Tether's AI research division, QVAC, has made a groundbreaking announcement that could reshape the landscape of artificial intelligence education. On December 22, 2025, they unveiled QVAC Genesis II, a major enhancement to the world's largest publicly available synthetic educational dataset for AI pretraining, which is detailed in the document.
Introduction of QVAC Genesis II
The new release of QVAC Genesis II introduces an impressive 107 billion tokens, increasing the total dataset size to 148 billion tokens across 19 educational domains.

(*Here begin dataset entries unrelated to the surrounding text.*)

-- ==== Sys2Proof/Machine/State.lean ====
section
/-! DEFINITION. The state of the block as plain data (spec 10_state R20 to R43), the phases, the
exception conditions, what an outside observer is handed, and the state after reset. -/

namespace Sys2Proof.Machine

/-- Why the model has no next step.  The block itself never stops on a transaction: R130, R13. -/
inductive Fault where
  /-- Raised by `step` when no descriptor is presented: no agent issues anything, and the block is
  stalled (R216, U9, U16).  Safe: nothing can be proved of a step that is not there. -/
  | noTransaction
  /-- Raised by `step` when one to eight bytes are presented: less than a descriptor (R91, R99).
  Safe, as above. -/
  | truncatedTrace
  deriving DecidableEq, Repr

/-- What the model has no meaning for.  A transaction that the spec calls refused is not one of
these: it has the effect R13 gives it, which is to set REFUSED and change nothing else. -/
inductive Refusal where
  /-- Raised by `exec` for an instruction with no meaning yet; no arm does.  Safe. -/
  | notModelled (mnemonic : String)
  deriving DecidableEq, Repr

/-- The agents that take steps in or on the block (R7). -/
inductive Agent where
  /-- The frame sequencer, with the machine's port accesses and the handlers' steps. -/
  | seq
  /-- The host event source. -/
  | host
  /-- The external instruction-execution core. -/
  | machine
  /-- The external handler of one slot. -/
  | handler (slot : Nibble)
  /-- The external presentation layer. -/
  | presenter
  deriving DecidableEq, Repr

/-- PH, the phase of the frame sequencer (R37). -/
inductive Phase where
  | boot
  | idle
  | exec
  | upload
  | render
  | present
  | stopped
  | fatal
  deriving DecidableEq, Repr

/-- The exception conditions that are raised, with the information recorded (R230).  X6 is a trace
record (R245, `Event.trace`); X7 is invisible to the block (R246). -/
inductive XCond where
  /-- X1 (R231). -/
  | bootLoadFail
  /-- X2 (R232). -/
  | bootEvalFail
  /-- X3, with the vector that was called (R233). -/
  | frameEvalFail (vec : Half)
  /-- X4, with the requested size (R234). -/
  | resizeOverCapacity (w h : Word)
  /-- X5 (R235). -/
  | swapchainInvalidated
  deriving DecidableEq, Repr

/-- Why a transaction was refused (R13). -/
inductive RefuseReason where
  /-- A reserved descriptor (R98). -/
  | reservedDescriptor (e : DecodeError)
  /-- The phase does not admit the transaction (R215). -/
  | notAdmitted
  /-- `boot_not_in_boot_phase` (R200). -/
  | bootNotInBootPhase
  /-- `frame_not_in_idle_phase` (R202). -/
  | frameNotInIdlePhase
  /-- A BOOT or FRAME nested in an evaluation (R99). -/
  | nestedSequencer
  /-- The trace ends before the nested descriptors have been read (R99). -/
  | traceEndsInEvaluation
  /-- `resize_not_cell_multiple` (R150). -/
  | resizeNotCellMultiple
  /-- `fbwr_out_of_range` (R154). -/
  | fbwrOutOfRange
  /-- A handler other than the screen handler issued a framebuffer operation (R121, U17). -/
  | handlerOutsideContract
  deriving DecidableEq, Repr

/-- The content of a diagnostic trace record (R127). -/
inductive TraceRec where
  | read (addr : Byte)
  | write (addr val : Byte)
  deriving DecidableEq, Repr

/-- `FrameOutput(QW, QH, UN, VN, img)`, what one frame hands to the presenter (R208): `img` is the
list of rows, each the list of its pixels in display order. -/
structure FrameOutput where
  qw : Half
  qh : Half
  un : Half
  vn : Half
  img : List (List Pixel)
  deriving DecidableEq, Repr

/-- What leaves the block and is not its state: results (R102), trace records (R127), recorded
conditions (R230), refusals (R13), calls of the machine (R239) and of handlers (R121), phase changes
(R38) and frame outputs (R208). -/
inductive Event where
  | result (b : Byte)
  | trace (r : TraceRec)
  | raised (x : XCond)
  | refusal (r : RefuseReason)
  | evaluate (entry : Half)
  | handler (slot : Nibble) (call : HandlerCall)
  | phase (p : Phase)
  | frame (out : FrameOutput)
  deriving DecidableEq, Repr

/-- One atomic step of a HOST transaction (R14, R180, R184, R185, R158, R214). -/
inductive HostStep where
  /-- PMOVE step 1: read the size, clamp, write PS_X and PS_Y. -/
  | moveTo (x y : Word)
  /-- PMOVE step 2. -/
  | storeXHigh
  /-- PMOVE step 3. -/
  | storeXLow
  /-- PMOVE step 4. -/
  | storeYHigh
  /-- PMOVE step 5. -/
  | storeYLow
  /-- BDOWN: or the mask into PS_BTN. -/
  | press (m : Byte)
  /-- BUP: clear the mask in PS_BTN. -/
  | release (m : Byte)
  /-- BDOWN, BUP: store PS_BTN over the button state register. -/
  | storeButtons
  /-- RNOTE. -/
  | noteResize
  /-- STOP. -/
  | requestStop
  deriving DecidableEq, Repr

/-- The PORT space's contents: addresses strictly rising, no byte equal to `Memory.unlisted`. -/
abbrev Memory := List Host.Cell

/-- A framebuffer's or a staging image's written pixels: indices strictly rising.  An unlisted pixel
is a draw (R12), so no entry can be told from what an unlisted index reads as. -/
abbrev Image := List (Nat × Pixel)

/-- The state.  Fields named in R20 come first; the rest is the model's own. -/
structure State where
  /-- The configuration, an argument of the model (R8); no transaction writes it. -/
  cfg : Config
  /-- RF, the 256 port registers (R21). -/
  rf : Memory
  /-- FB_W and FB_H (R29). -/
  fbW : Half
  fbH : Half
  /-- FB: the pixels written since the current allocation (R30). -/
  fb : Image
  /-- Which allocation of FB this is: its unwritten pixels are `Config.drawFb fbGen`. -/
  fbGen : Nat
  /-- ST: the pixels written since the staging image's creation (R31). -/
  st : Image
  /-- Which creation of ST this is: its unwritten pixels are `Config.drawSt stGen`. -/
  stGen : Nat
  /-- PAL, NCOL pixels (R32). -/
  pal : List Pixel
  /-- PS_X, PS_Y, PS_BTN (R33). -/
  psX : Half
  psY : Half
  psBtn : Byte
  /-- RZ (R34). -/
  rz : Bool
  /-- SD (R35). -/
  sd : Bool
  /-- GEO: QW, QH, UN, VN (R36). -/
  qw : Half
  qh : Half
  un : Half
  vn : Half
  /-- PH (R37). -/
  ph : Phase
  /-- REFUSED, the model's mark (R13, R20). -/
  refused : Bool
  /-- An evaluation is in progress (R204): transactions are nested. -/
  evaluating : Bool
  /-- The internal state of each external handler (R39, R121); an unlisted slot's is 0. -/
  hstate : List (Nat × Nat)
  /-- IDX, the reference screen handler's index plane (R157); an unlisted entry is 0. -/
  idx : List (Nat × Nat)
  /-- The trace still to run: serialised descriptors (R91, R99). -/
  input : List Byte
  /-- The steps of issued HOST transactions that have not taken effect yet, oldest first (R75). -/
  hostTodo : List HostStep
  /-- The interleaving, an input of the model (U18): how many pending HOST steps take effect at each
  coming point where HOST may step; with the list used up, all of them. -/
  sched : List Nat
  /-- What the observer was handed, oldest first. -/
  log : List Event
  deriving DecidableEq, Repr

/-- The state right after reset under a configuration (R43, R261). -/
def State.resetWith (c : Config) : State where
  cfg := c
  rf := []
  fbW := BitVec.ofNat 16 c.bootW
  fbH := BitVec.ofNat 16 c.bootH
  fb := []
  fbGen := 0
  st := []
  stGen := 0
  pal := (List.range c.ncol).map Config.drawPal
  psX := 0
  psY := 0
  psBtn := 0
  rz := true
  sd := false
  qw := Config.drawGeo 0
  qh := Config.drawGeo 1
  un := Config.drawGeo 2
  vn := Config.drawGeo 3
  ph := .boot
  refused := false
  evaluating := false
  hstate := []
  idx := []
  input := []
  hostTodo := []
  sched := []
  log := []

/-- The machine right after reset, with the reference configuration. -/
def State.reset : State := State.resetWith Config.ref

end Sys2Proof.Machine
end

This expansion is designed to significantly enhance the scale and depth of AI training data, focusing on improving the reasoning capabilities of AI models rather than merely their predictive abilities.
Focus on Critical Thinking and Reasoning
By prioritizing the development of critical thinking and reasoning skills in AI, QVAC aims to foster a new generation of intelligent systems that can better understand and interact with complex information.
Accessibility of the Dataset
The dataset is made available under a Creative Commons license, ensuring that researchers and developers can freely access and utilize this valuable resource to advance their work in AI education.
Earlier today, Meta Platforms launched LLaMA 2, an open-source large language model aimed at enhancing AI research and commercial applications. This development contrasts with Tether's recent unveiling of QVAC Genesis II, which focuses on educational datasets for AI. For more details, see LLaMA 2.